Der bedankte sich nach der Begrüßung zunächst bei den Sponsoren und beim Erpeler Kunstverein "ad erpelle", ohne deren Unterstützung eine so hochwertige und extrem anspruchsvolle Veranstaltung nicht hätte realisiert werden können. Da wehten bereits längst die von 14 Künstlern geschaffenen Fahnen an der Rheinpromenade, die von einer hochrangigen Jury für die Veranstaltung ausgesucht worden waren.

"Darüber hinaus befinden sich in den je vier Stockwerken der beiden Brückentürme die Arbeiten von 31 Künstlern aus ganz Deutschland, die im Dialog mit der spannenden Architektur des für die deutsche Geschichte so bedeutsamen Ortes auf ihnen zugewiesenem Raum Monate auf das Ausstellungsthema Stillstand und Bewegung hingearbeitet haben", verriet Ingo Maas.

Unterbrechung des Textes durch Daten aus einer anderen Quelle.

/-! ### The context block and the stream map (R207 to R213) -/

/-- A KV context block. -/
structure KvCtx where
  fmt    : Nat
  page   : Bool
  bf16   : Bool
  shadow : Bool
  half   : Bool
  head   : Nat
  heads  : Nat
  window : Nat
  map    : Nat
  zeros  : Bool
  deriving DecidableEq, Repr

def KvCtx.ofBytes (b : List Byte) : KvCtx :=
  let w := leAt b 0 8
  let m := leAt b 8 8
  { fmt := bits w 7 0, page := bit w 8, bf16 := bit w 9, shadow := bit w 10, half := bit w 11, head := bits w 21 16,
    heads := bits w 30 24, window := bits w 52 32, map := bits m 32 0,
    zeros := bits w 15 12 = 0 && bits w 23 22 = 0 && !bit w 31 && bits w 63 53 = 0 && bits m 63 33 = 0 }

/-- The KV formats of R207. -/
def kvFmt (b : Nat) : Option Fmt :=
  match Fmt.ofByte b with
  | none => none
  | some f =>
    if (f.elem = .e4m3 || f.elem = .e5m2 || f.elem = .int8 || f.elem = .e2m1 || f.elem = .int4) &&
        (f.scale = .b32 || f.scale = .b16) && !f.l2 then some f
    else none

/-- The rules of R211 but for KVFMT. -/
def KvCtx.ok (k : KvCtx) (pageOp : Bool) : Bool :=
  k.zeros && k.map % 32 = 0 && decide (k.map + 131072 ≤ peatSize) && k.page = pageOp &&
    (!k.page || (decide (1 ≤ k.heads) && decide (k.heads ≤ 64) && decide (k.head < k.heads)))

/-- Bytes of one KV record at a head dimension (R208, R209). -/
def kvRecBytes (f : Fmt) (dim : Nat) : Nat := f.rowBytes (2 * dim)

/-- A stream map entry (R212). -/
structure MapEntry where
  base   : Nat
  log2   : Nat
  gen    : BitVec 8
  valid  : Bool
  shadow : Nat
  tree   : Nat
  deriving DecidableEq, Repr

def MapEntry.ofBytes (b : List Byte) : MapEntry :=
  let w := leAt b 0 8
  ⟨bits w 32 0, bits w 37 33, BitVec.ofNat 8 (bits w 45 38), bit w 46, bits (leAt b 8 8) 40 0, bits (leAt b 16 8) 32 0⟩

/-- The ranges of R212, and every structure an entry names inside the peat (R213). -/
def MapEntry.ok (e : MapEntry) (page : Bool) (rec : Nat) : Bool :=
  (if page then decide (e.log2 ≤ 16) && decide (e.base + 16 * 2 ^ e.log2 ≤ peatSize)
   else decide (8 ≤ e.log2) && decide (e.log2 ≤ 20) && decide (e.base + rec * 2 ^ e.log2 ≤ peatSize)) &&
  decide (e.tree + 64 * rec ≤ peatSize)

/-- The entry of a stream, read through the crucible's peat port. (DEDUCED: log entry 30) -/
def State.mapEntry (s : State) (t : TaskRef) (k : KvCtx) (n : Nat) : MapEntry :=
  .ofBytes (s.nearRead t.tile t.cru true (k.map + 32 * n) 32)

/-- A page-table entry (R219). -/
structure PageEnt where
  state : Nat
  peat  : Nat
  mire  : Nat
  deriving DecidableEq, Repr

def PageEnt.ofBytes (b : List Byte) : PageEnt :=
  let w := leAt b 0 8
  ⟨bits w 2 0, bits w 40 8, bits (leAt b 8 8) 40 0⟩

def pgAbsent : Nat := 0
def pgResident : Nat := 1
def pgSpilling : Nat := 2
def pgSpilled : Nat := 3
def pgFetching : Nat := 4

/-- DEDUCED: log entry 30. -/
def State.pageEnt (s : State) (t : TaskRef) (e : MapEntry) (j : Nat) : PageEnt :=
  .ofBytes (s.nearRead t.tile t.cru true (e.base + 16 * j) 16)

/-- A fault of the attention unit: TASK_FAULT.UNIT and CODE; TASK_FADDR is the context block's address. -/
structure AttFault where
  unit : Nat
  code : Nat
  deriving DecidableEq, Repr

def attDesc : AttFault := ⟨4, fDescriptor⟩
def attAbsent : AttFault := ⟨4, fRemote⟩
def attRefused : AttFault := ⟨5, fRemote⟩

/-- Where a KV record lies: a peat offset or a mire address. -/
inductive RecAt where
  | peat (off : Nat)
  | mire (a : Nat)
  deriving DecidableEq, Repr

/-! ### Rows and the keys they admit (R213 to R223, R238) -/

/-- What the instruction's rows share. -/
structure AttEnv where
  t   : TaskRef
  k   : KvCtx
  f   : Fmt
  size : Nat
  deriving DecidableEq, Repr

/-- Whether a row of the instruction takes part: VALID, its entry VALID and of its generation. -/
def State.rowLive (s : State) (v : AttEnv) (r : RowKey) : Bool :=
  r.valid && (let e := s.mapEntry v.t v.k r.stream; e.valid && e.gen = r.gen)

In einem der beiden Brückentürme wird der Besucher von einem überdimensionalen "Kürbis-Gebilde" empfangen, den Karina Wellmer-Schnell als "Mutation" von der Decke hängen lässt - dies nur eine der 31 Installationen.

Wer diese und die übrigen sehenswerten Arbeiten in den Brückentürmen betrachten will, hat dazu donnerstags und freitags von 14 bis 18 Uhr, samstags von 14 bis 20 Uhr und sonntags von 11 bis 18 Uhr Gelegenheit. Ununterbrochen wird zudem tagsüber vor dem Tunneleingang im Bildhauercamp der Alanus-Hochschule an Basaltblöcken gearbeitet, die zur Finissage zu einem Skulpturenweg aufgestellt werden, der in Erpel verbleibt.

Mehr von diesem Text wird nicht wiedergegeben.